Task to carry out — Check each line of the data for "runningChecksum", and copy the ones that have it.

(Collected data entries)
◇ ◇ ◇ ◇ ◇ ◇ ◇
-- ==== Sys2Proof/Certificates/Slice0/Obligations.lean ====
section
/-!
DEFINITION. The statements for the provers, in the order of the spec's files: encodings, the framed receiver, the handshake
engine, the transport, the controller operations, device mode, listen-only mode, the main cycle, events, reset and boot,
and the invariants of the whole machine.  OBLIGATIONS.json gives each its tier, its basis and the rules it formalises.

A run stands in a statement as `Executes k s t tr`: `k` steps lead from `s` to `t`, and the block puts the bytes `tr` on
the bus in them.  `exec` runs a request's first line, so a completion statement is `exec i s = .next t` together with the
run from `t` to the state in which the request has returned.
-/

open Sys2Proof Sys2Proof.Machine

/-! ### Encodings -/

/-- Every well-formed instruction is what its own bytes decode to, on its own interface (R100, R101, R91, R92, R95).  The
layout of a message after its code byte is the model's (log entry 2). -/
def Obligations.DecodeEncodeRoundTrip : Prop :=
  ∀ i : Instr, i.wf = true → decode i.port (encode i) = .ok i

/-- A message has one meaning: one that decodes is the encoding of the instruction it decodes to, which is well-formed
(R100, R101, R103; layout: log entry 2). -/
def Obligations.AcceptedMessagesAreEncodings : Prop :=
  ∀ bs i, decodeMessage bs = .ok i → i.wf = true ∧ encode i = bs ∧ i.port = .request

/-- Codes outside the tables, enumeration codes out of range and group-trigger lists longer than 15 are refused, an address
out of range is not, and a step that meets a refused message is refused (R103; operand layout: log entry 2). -/
def Obligations.UndefinedMessagesRefused : Prop :=
  (∀ code ops, ¬ (0x01 ≤ code.toNat ∧ code.toNat ≤ 0x12) → ¬ (0x80 ≤ code.toNat ∧ code.toNat ≤ 0x83) →
    decodeMessage (code :: ops) = .error (.undefinedCode code)) ∧
  (∀ m c, 2 < m.toNat → decodeMessage [0x05#8, m, c] = .error .operandOutOfType) ∧
  (∀ pad sad u d, 1 < d.toNat → decodeMessage [0x06#8, pad, sad, boolByte u, d] = .error .operandOutOfType) ∧
  (∀ r, 1 < r.toNat → decodeMessage [0x0E#8, r] = .error .operandOutOfType) ∧
  (∀ ts, 15 < ts.length → decodeMessage (0x09#8 :: targetBytes ts) = .error .operandOutOfType) ∧
  (∀ pad sad u d, decodeMessage [0x06#8, pad, sad, boolByte u, Direction.code d] =
    .ok (.addressingSetup pad sad u d)) ∧
  (∀ s bs q e, s.inbox = .message bs :: q → decodeMessage bs = .error e → step s = .refused (.undefinedMessage e))

/-- `decode(b)` of rule R221, for every byte and both values of `MASK_DIO8`. -/
def Obligations.CommandByteDecoding : Prop :=
  ∀ (mask : Bool) (b : Byte),
    (mask = false → 0x80 ≤ b.toNat → decodeCommand mask b = .other b) ∧
    (mask = true ∨ b.toNat < 0x80 →
      let c := b &&& 0x7F#8
      decodeCommand mask b =
        if c.toNat = 0x3F then .unl
        else if c.toNat = 0x5F then .unt
        else if 0x20 ≤ c.toNat ∧ c.toNat ≤ 0x3E then .mla (c - 0x20#8)
        else if 0x40 ≤ c.toNat ∧ c.toNat ≤ 0x5E then .mta (c - 0x40#8)
        else if 0x60 ≤ c.toNat ∧ c.toNat ≤ 0x7E then .msa (c - 0x60#8)
        else if c.toNat = 0x01 then .gtl
        else if c.toNat = 0x04 then .sdc
        else if c.toNat = 0x08 then .get
        else if c.toNat = 0x11 then .llo
        else if c.toNat = 0x14 then .dcl
        else if c.toNat = 0x18 then .spe
        else if c.toNat = 0x19 then .spd
        else .other c)

/-- Words written out from the tables decode to the instructions they stand for: request and event codes (R100, R101),
command codes (R91), link characters (R95).  The operand bytes of the messages are laid out by log entry 2.  In the other
direction, the numeric codes of the results: `Ok` is 0 and the error kinds are 1 to 5 (R300), the end reasons 0 to 2
(R102). -/
def Obligations.KnownWordsDecode : Prop :=
  decode .request [0x01#8, 0x41#8, 0x01#8] = .ok (.sendByte 0x41#8 true) ∧
  decode .request [0x08#8] = .ok .sendIfc ∧
  decode .request [0x0D#8] = .ok .mainCycle ∧
  decode .request [0x81#8] = .ok .tick ∧
  decode (.command true) [0x3F#8] = .ok .unl ∧
  decode (.command true) [0xA5#8] = .ok (.mla 5#8) ∧
  decode (.command true) [0x45#8] = .ok (.mta 5#8) ∧
  decode (.command true) [0x14#8] = .ok .dcl ∧
  decode (.link .normal false .start) [0x1B#8] = .ok .esc ∧
  decode (.link .normal false .onePlus) [0x2B#8] = .ok .leadingPlusPair ∧
  decode (.link .normal true .body) [0x0D#8] = .ok (.escaped 0x0D#8) ∧
  (∀ b eoi, Ret.ok.resultCode = some 0 ∧ (Ret.okByteEoi b eoi).resultCode = some 0 ∧
    (Ret.okByte b).resultCode = some 0) ∧
  (Ret.err .handshakeTimeout).resultCode = some 1 ∧ (Ret.err .busContention).resultCode = some 2 ∧
  (Ret.err .roleViolation).resultCode = some 3 ∧ (Ret.err .invalidAddress).resultCode = some 4 ∧
  (Ret.err .invalidConfig).resultCode = some 5 ∧
  EndReason.eoi.code = 0 ∧ EndReason.stopChar.code = 1 ∧ EndReason.timeout.code = 2
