theorem push (h : MovesOnly rest s (u.goto fs)) (hf : f.quiet = true := by rfl) :
    MovesOnly rest s (u.goto (f :: fs)) where
  hs := h.hs
  drv := h.drv
  cfg := h.cfg
  pc := by
    obtain ⟨new, hnew, hq⟩ := h.pc
    exact ⟨f :: new, congrArg (f :: ·) hnew, List.forall_mem_cons.mpr ⟨hf, hq⟩⟩

theorem finish (h : MovesOnly rest s (u.goto rest)) (r : Ret) : MovesOnly rest s (u.finish r rest) where
  hs := (u.finish_hs r rest).trans h.hs
  drv := (u.finish_drv r rest).trans h.drv
  cfg := (u.finish_cfg r rest).trans h.cfg
  pc := ⟨[], u.finish_pc r rest, List.forall_mem_nil _⟩

theorem ite {c : Prop} [Decidable c] (ht : MovesOnly rest s t) (hu : MovesOnly rest s u) :
    MovesOnly rest s (if c then t else u) := by
  split
  · exact ht
  · exact hu

end MovesOnly

section
variable (rest : List Frame) (s : State)

theorem sendDataLoop_movesOnly (todo : List Byte) (e : Bool) : MovesOnly rest s (sendDataLoop todo e rest s) := by
  cases todo with
  | nil => exact .finish {} _
  | cons b bs => exact .push (.push {})

theorem sendDataLine_movesOnly (todo : List Byte) (e : Bool) : MovesOnly rest s (sendDataLine todo e rest s) := by
  unfold sendDataLine
  split
  · exact .finish {} _
  · exact sendDataLoop_movesOnly rest s todo e

theorem receiveMessageLine_movesOnly (m : RecvMode) (c : Byte) (l : ReceiveMessageLine) :
    MovesOnly rest s (receiveMessageLine m c l rest s) := by
  cases l with
  | m1 => rw [receiveMessageLine]; split <;> exact .push {}
  | m2 b eoi =>
    rw [receiveMessageLine, forwardByte]
    split
    · exact .push {}
    · exact .push (.push {})
  | m3 reason => exact .ite (.finish {} _) (.finish {} _)

theorem addressingLoop_movesOnly (todo : List Byte) : MovesOnly rest s (addressingLoop todo rest s) := by
  cases todo with
  | nil => exact .finish {} _
  | cons b bs => exact .push (.push {})

theorem enterAddressingSetup_movesOnly (pad sad : Byte) (u : Bool) (d : Direction) :
    MovesOnly rest s (enterAddressingSetup pad sad u d rest s) := by
  unfold enterAddressingSetup
  split
  · exact .finish {} _
  · exact addressingLoop_movesOnly rest s _

theorem addressingSetupLine_movesOnly (todo : List Byte) : MovesOnly rest s (addressingSetupLine todo rest s) := by
  unfold addressingSetupLine
  split
  · exact .finish {} _
  · exact addressingLoop_movesOnly rest s todo

theorem readStatusLoop_movesOnly (pad sad : Byte) (u : Bool) (todo : List Byte) :
    MovesOnly rest s (readStatusLoop pad sad u todo rest s) := by
  cases todo <;> exact .push (.push {})

theorem enterReadStatusByte_movesOnly (pad sad : Byte) (u : Bool) :
    MovesOnly rest s (enterReadStatusByte pad sad u rest s) := by
  unfold enterReadStatusByte
  split
  · exact .finish {} _
  · exact readStatusLoop_movesOnly rest s _ _ _ _

theorem readStatusByteLine_movesOnly (pad sad : Byte) (u : Bool) (l : ReadStatusLine) :
    MovesOnly rest s (readStatusByteLine pad sad u l rest s) := by
  unfold readStatusByteLine
  split
  · exact .finish {} _
  · cases l with
    | p3 todo => exact readStatusLoop_movesOnly rest s _ _ _ _
    | p4 =>
      dsimp only
      split
      · exact .push (.push {})
      · exact .finish {} _
    | p5 sb => exact .push (.push {})
    | p6 sb => exact .finish {} _

theorem groupTriggerLoop_movesOnly (todo : List Target) (first : Option ErrKind) :
    MovesOnly rest s (groupTriggerLoop todo first rest s) := by
  obtain ⟨f, h⟩ | ⟨x, ts, f, b, bs, -, -, -, h⟩ := groupTriggerLoop_cases todo first rest s
  · rw [h]; exact .finish {} _
  · rw [h]; exact .push (.push (.push {}))

theorem groupTriggerLine_movesOnly (todo : List Target) (first : Option ErrKind) (l : GroupTriggerLine) :
    MovesOnly rest s (groupTriggerLine todo first l rest s) := by
  unfold groupTriggerLine
  split
  · exact groupTriggerLoop_movesOnly rest s _ _
  · cases l with
    | addressing => exact .push (.push {})
    | trigger => exact groupTriggerLoop_movesOnly rest s _ _

theorem enterGroupTrigger_movesOnly (list : List Target) : MovesOnly rest s (enterGroupTrigger list rest s) :=
  .ite (groupTriggerLoop_movesOnly rest s list none) (.finish {} _)

/-- A command byte changes the device state and may call the rest of `dev_clear()` (R241, R245). -/
theorem applyReceived_movesOnly (hs : MovesOnly rest s s) : MovesOnly rest s (applyReceived s) := by
  obtain h | ⟨c, h⟩ := applyReceived_cases s
  · rw [h]; exact hs
  · obtain ⟨new, hnew, hq⟩ := hs.pc
    rw [h]
    refine ⟨applyCmd_hs c s, applyCmd_drv c s, applyCmd_cfg c s, ?_⟩
    obtain hp | hp := applyCmd_pc c s
    · exact ⟨new, hp.trans hnew, hq⟩
    · exact ⟨.devClear .e2 :: new, by rw [hp, hnew]; rfl, List.forall_mem_cons.mpr ⟨rfl, hq⟩⟩

/-- The device cycle leaves every drive to the operations it calls, but for the release of SRQ after a poll (R249). -/
theorem deviceCycleLine_movesOnly {l : DeviceCycleLine} (hl : l ≠ .v3Srq) :
    MovesOnly rest s (deviceCycleLine l rest s) := by
  cases l with
  | v1 => exact .ite (.finish {} _) (.ite (.push (.push {})) (.push {}))
  | v2 => exact .ite (.push (.push {})) (.push {})
  | v2Ret =>
    have h := applyReceived_movesOnly rest (s.goto (.deviceCycle .v5 :: rest)) (.push {})
    exact ⟨h.hs, h.drv, h.cfg, h.pc⟩
  | v3 => exact .ite (.push (.push {})) (.push {})
  | v3Ret => exact .push {}
  | v3Srq => exact absurd rfl hl
  | v4 => exact .ite (.push (.push (.push {}))) (.finish {} _)
  | v3Disarm | v4Ret | v5 => exact .finish {} _

/-- Listen-only mode drives something at its line `l1` alone (R270). -/
theorem listenOnlyLine_movesOnly {l : ListenOnlyLine} (h1 : l ≠ .l1) (ht : l ≠ .l1Talker) (ha : l ≠ .l1Acceptor) :
    MovesOnly rest s (listenOnlyLine l rest s) := by
  cases l with
  | l1 => exact absurd rfl h1
  | l1Talker => exact absurd rfl ht
  | l1Acceptor => exact absurd rfl ha
  | l2 => exact .ite (.push (.push {})) (.push {})
  | l2Ret =>
    have hlog : MovesOnly rest s ((logReceived s).goto rest) :=
      { hs := logReceived_hs s, drv := logReceived_drv s, cfg := logReceived_cfg s }
    exact hlog.finish _
  | l3 => exact .ite (.push (.push (.push {}))) (.finish {} _)
  | l3Ret => exact .finish {} _

theorem deviceRecordLoop_movesOnly (todo : List Byte) : MovesOnly rest s (deviceRecordLoop todo rest s) := by
  cases todo with
  | nil => exact .push {}
  | cons b bs => exact .push (.push {})

theorem enterSendData_movesOnly (buffer : List Byte) (e : Bool) : MovesOnly rest s (enterSendData buffer e rest s) :=
  sendDataLoop_movesOnly rest s _ e
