-- ==== Sys2Proof/Machine/Fetch.lean ====
section
/-! DEFINITION. What the block does next: the front of `inputs` (R8, R21, R59). -/

namespace Sys2Proof.Machine

/-- The calls the block accepts: the operations of R9 and nothing else (R217; log 8). A receive class is reached only by
a wire byte (R86); a transmit symbol is emitted only by the transmit operations (R130, R131), through `write_byte`, which
the block calls (R135); `on_frame` is raised only by `RX_FLAG_DELIVER` (R190); a sub-step happens only inside
`byte_receive` (R223). -/
def callable (i : Instr) : Bool :=
  match i with
  | .rxFlagAbort => false
  | .rxFlagDeliver => false
  | .rxFlagDiscard => false
  | .rxEsc => false
  | .rxDataEscaped _ => false
  | .rxData _ => false
  | .txFlag => false
  | .txLit _ => false
  | .txEsc7d => false
  | .txEsc7e => false
  | .crcUpdate _ _ => true
  | .emitEscaped _ => true
  | .sendFrame _ _ => true
  | .byteReceive _ => true
  | .onFrame _ _ _ => false
  | .writeByte _ => false
  | .reset => true
  | .txStart => true
  | .txByte _ => true
  | .txEnd => true
  | .frameReset => false
  | .store _ => false
  | .overflow => false

/-- What the front of `inputs` asks for. -/
inductive Fetched where
  /-- nothing is asked: the block waits (R166, R245) -/
  | idle
  /-- run this row in this state, the request taken off (a wire byte is consumed once, R56 (d)) -/
  | run (i : Instr) (s : State)
  /-- a caller asks for a row no caller can invoke -/
  | bad
deriving DecidableEq, Repr

/-- Take the next request. A wire byte is decoded against the Receive State of this moment (R61, R86). -/
def fetch (s : State) : Fetched :=
  match s.inputs with
  | [] => .idle
  | .wire b :: rest => .run (s.classOf b) { s with inputs := rest }
  | .call i :: rest => if callable i then .run i { s with inputs := rest } else .bad

/-- A state in which the very next request is a table word (log 9, log 10). A one-byte word is a wire byte, and what a
wire byte is depends on the Receive State (R86): the in-progress frame is dropped and the flag cleared, so that it is
read as `decodeTableWord` reads it. A transmit pair is emitted by `emit_escaped` of the byte it stands for (R131), so
that is the call. Nothing is placed for a word that is none. -/
def placeWord (nbits w : Nat) (s : State) : State :=
  match decodeTableWord nbits w with
  | none => s
  | some _ =>
    if w < 256 then { frameReset (clearEscape s) with inputs := .wire (BitVec.ofNat 8 w) :: s.inputs }
    else { s with inputs := .call (.emitEscaped (xorEscape (BitVec.ofNat 8 w))) :: s.inputs }

end Sys2Proof.Machine
end

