-- ==== Sys2Proof/Laws/State.lean ====
section
/-! SUPPORT. One lemma per field per update of State, so that no later proof unfolds a record update. -/

namespace Sys2Proof.Machine

/-! `emit` -/

@[simp] theorem emit_buffer (b : Byte) (s : State) : (emit b s).buffer = s.buffer := rfl
@[simp] theorem emit_position (b : Byte) (s : State) : (emit b s).position = s.position := rfl
@[simp] theorem emit_runningChecksum (b : Byte) (s : State) : (emit b s).runningChecksum = s.runningChecksum := rfl
@[simp] theorem emit_escapePending (b : Byte) (s : State) : (emit b s).escapePending = s.escapePending := rfl
@[simp] theorem emit_txFcs (b : Byte) (s : State) : (emit b s).txFcs = s.txFcs := rfl
@[simp] theorem emit_txOpen (b : Byte) (s : State) : (emit b s).txOpen = s.txOpen := rfl
@[simp] theorem emit_txTyped (b : Byte) (s : State) : (emit b s).txTyped = s.txTyped := rfl
@[simp] theorem emit_maxFrameLength (b : Byte) (s : State) : (emit b s).maxFrameLength = s.maxFrameLength := rfl
@[simp] theorem emit_inputs (b : Byte) (s : State) : (emit b s).inputs = s.inputs := rfl
@[simp] theorem emit_sent (b : Byte) (s : State) : (emit b s).sent = s.sent ++ [b] := rfl
@[simp] theorem emit_delivered (b : Byte) (s : State) : (emit b s).delivered = s.delivered := rfl
@[simp] theorem emit_returned (b : Byte) (s : State) : (emit b s).returned = s.returned := rfl

/-! `deliver` -/

@[simp] theorem deliver_buffer (d : Delivery) (s : State) : (deliver d s).buffer = s.buffer := rfl
@[simp] theorem deliver_position (d : Delivery) (s : State) : (deliver d s).position = s.position := rfl
@[simp] theorem deliver_runningChecksum (d : Delivery) (s : State) : (deliver d s).runningChecksum = s.runningChecksum := rfl
@[simp] theorem deliver_escapePending (d : Delivery) (s : State) : (deliver d s).escapePending = s.escapePending := rfl
@[simp] theorem deliver_txFcs (d : Delivery) (s : State) : (deliver d s).txFcs = s.txFcs := rfl
@[simp] theorem deliver_txOpen (d : Delivery) (s : State) : (deliver d s).txOpen = s.txOpen := rfl
@[simp] theorem deliver_txTyped (d : Delivery) (s : State) : (deliver d s).txTyped = s.txTyped := rfl
@[simp] theorem deliver_maxFrameLength (d : Delivery) (s : State) : (deliver d s).maxFrameLength = s.maxFrameLength := rfl
@[simp] theorem deliver_inputs (d : Delivery) (s : State) : (deliver d s).inputs = s.inputs := rfl
@[simp] theorem deliver_sent (d : Delivery) (s : State) : (deliver d s).sent = s.sent := rfl
@[simp] theorem deliver_delivered (d : Delivery) (s : State) : (deliver d s).delivered = s.delivered ++ [d] := rfl
@[simp] theorem deliver_returned (d : Delivery) (s : State) : (deliver d s).returned = s.returned := rfl

/-! `answer` -/

@[simp] theorem answer_buffer (w : Word16) (s : State) : (answer w s).buffer = s.buffer := rfl
@[simp] theorem answer_position (w : Word16) (s : State) : (answer w s).position = s.position := rfl
@[simp] theorem answer_runningChecksum (w : Word16) (s : State) : (answer w s).runningChecksum = s.runningChecksum := rfl
@[simp] theorem answer_escapePending (w : Word16) (s : State) : (answer w s).escapePending = s.escapePending := rfl
@[simp] theorem answer_txFcs (w : Word16) (s : State) : (answer w s).txFcs = s.txFcs := rfl
@[simp] theorem answer_txOpen (w : Word16) (s : State) : (answer w s).txOpen = s.txOpen := rfl
@[simp] theorem answer_txTyped (w : Word16) (s : State) : (answer w s).txTyped = s.txTyped := rfl
@[simp] theorem answer_maxFrameLength (w : Word16) (s : State) : (answer w s).maxFrameLength = s.maxFrameLength := rfl
@[simp] theorem answer_inputs (w : Word16) (s : State) : (answer w s).inputs = s.inputs := rfl
@[simp] theorem answer_sent (w : Word16) (s : State) : (answer w s).sent = s.sent := rfl
@[simp] theorem answer_delivered (w : Word16) (s : State) : (answer w s).delivered = s.delivered := rfl
@[simp] theorem answer_returned (w : Word16) (s : State) : (answer w s).returned = s.returned ++ [w] := rfl

/-! `frameReset` -/

@[simp] theorem frameReset_buffer (s : State) : (frameReset s).buffer = s.buffer := rfl
@[simp] theorem frameReset_position (s : State) : (frameReset s).position = 0 := rfl
@[simp] theorem frameReset_runningChecksum (s : State) : (frameReset s).runningChecksum = Config.crcSeed := rfl
@[simp] theorem frameReset_escapePending (s : State) : (frameReset s).escapePending = s.escapePending := rfl
@[simp] theorem frameReset_txFcs (s : State) : (frameReset s).txFcs = s.txFcs := rfl
@[simp] theorem frameReset_txOpen (s : State) : (frameReset s).txOpen = s.txOpen := rfl
@[simp] theorem frameReset_txTyped (s : State) : (frameReset s).txTyped = s.txTyped := rfl
@[simp] theorem frameReset_maxFrameLength (s : State) : (frameReset s).maxFrameLength = s.maxFrameLength := rfl
@[simp] theorem frameReset_inputs (s : State) : (frameReset s).inputs = s.inputs := rfl
@[simp] theorem frameReset_sent (s : State) : (frameReset s).sent = s.sent := rfl
@[simp] theorem frameReset_delivered (s : State) : (frameReset s).delivered = s.delivered := rfl
@[simp] theorem frameReset_returned (s : State) : (frameReset s).returned = s.returned := rfl

/-! `openFrame` -/

@[simp] theorem openFrame_buffer (s : State) : (openFrame s).buffer = s.buffer := rfl
@[simp] theorem openFrame_position (s : State) : (openFrame s).position = s.position := rfl
@[simp] theorem openFrame_runningChecksum (s : State) : (openFrame s).runningChecksum = s.runningChecksum := rfl
@[simp] theorem openFrame_escapePending (s : State) : (openFrame s).escapePending = s.escapePending := rfl
@[simp] theorem openFrame_txFcs (s : State) : (openFrame s).txFcs = Config.crcSeed := rfl
@[simp] theorem openFrame_txOpen (s : State) : (openFrame s).txOpen = true := rfl
@[simp] theorem openFrame_txTyped (s : State) : (openFrame s).txTyped = false := rfl
@[simp] theorem openFrame_maxFrameLength (s : State) : (openFrame s).maxFrameLength = s.maxFrameLength := rfl
@[simp] theorem openFrame_inputs (s : State) : (openFrame s).inputs = s.inputs := rfl
@[simp] theorem openFrame_sent (s : State) : (openFrame s).sent = s.sent := rfl
@[simp] theorem openFrame_delivered (s : State) : (openFrame s).delivered = s.delivered := rfl
@[simp] theorem openFrame_returned (s : State) : (openFrame s).returned = s.returned := rfl

/-! `foldTx` -/

@[simp] theorem foldTx_buffer (b : Byte) (s : State) : (foldTx b s).buffer = s.buffer := rfl
@[simp] theorem foldTx_position (b : Byte) (s : State) : (foldTx b s).position = s.position := rfl
@[simp] theorem foldTx_runningChecksum (b : Byte) (s : State) : (foldTx b s).runningChecksum = s.runningChecksum := rfl
@[simp] theorem foldTx_escapePending (b : Byte) (s : State) : (foldTx b s).escapePending = s.escapePending := rfl
@[simp] theorem foldTx_txFcs (b : Byte) (s : State) : (foldTx b s).txFcs = crcUpdate s.txFcs b := rfl
@[simp] theorem foldTx_txOpen (b : Byte) (s : State) : (foldTx b s).txOpen = s.txOpen := rfl
@[simp] theorem foldTx_txTyped (b : Byte) (s : State) : (foldTx b s).txTyped = true := rfl
@[simp] theorem foldTx_maxFrameLength (b : Byte) (s : State) : (foldTx b s).maxFrameLength = s.maxFrameLength := rfl
@[simp] theorem foldTx_inputs (b : Byte) (s : State) : (foldTx b s).inputs = s.inputs := rfl
@[simp] theorem foldTx_sent (b : Byte) (s : State) : (foldTx b s).sent = s.sent := rfl
@[simp] theorem foldTx_delivered (b : Byte) (s : State) : (foldTx b s).delivered = s.delivered := rfl
@[simp] theorem foldTx_returned (b : Byte) (s : State) : (foldTx b s).returned = s.returned := rfl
◇ ◇ ◇ ◇ ◇ ◇ ◇
Written response —
@[simp] theorem emit_runningChecksum (b : Byte) (s : State) : (emit b s).runningChecksum = s.runningChecksum := rfl
@[simp] theorem deliver_runningChecksum (d : Delivery) (s : State) : (deliver d s).runningChecksum = s.runningChecksum := rfl
@[simp] theorem answer_runningChecksum (w : Word16) (s : State) : (answer w s).runningChecksum = s.runningChecksum := rfl
@[simp] theorem frameReset_runningChecksum (s : State) : (frameReset s).runningChecksum = Config.crcSeed := rfl
@[simp] theorem openFrame_runningChecksum (s : State) : (openFrame s).runningChecksum = s.runningChecksum := rfl
@[simp] theorem foldTx_runningChecksum (b : Byte) (s : State) : (foldTx b s).runningChecksum = s.runningChecksum := rfl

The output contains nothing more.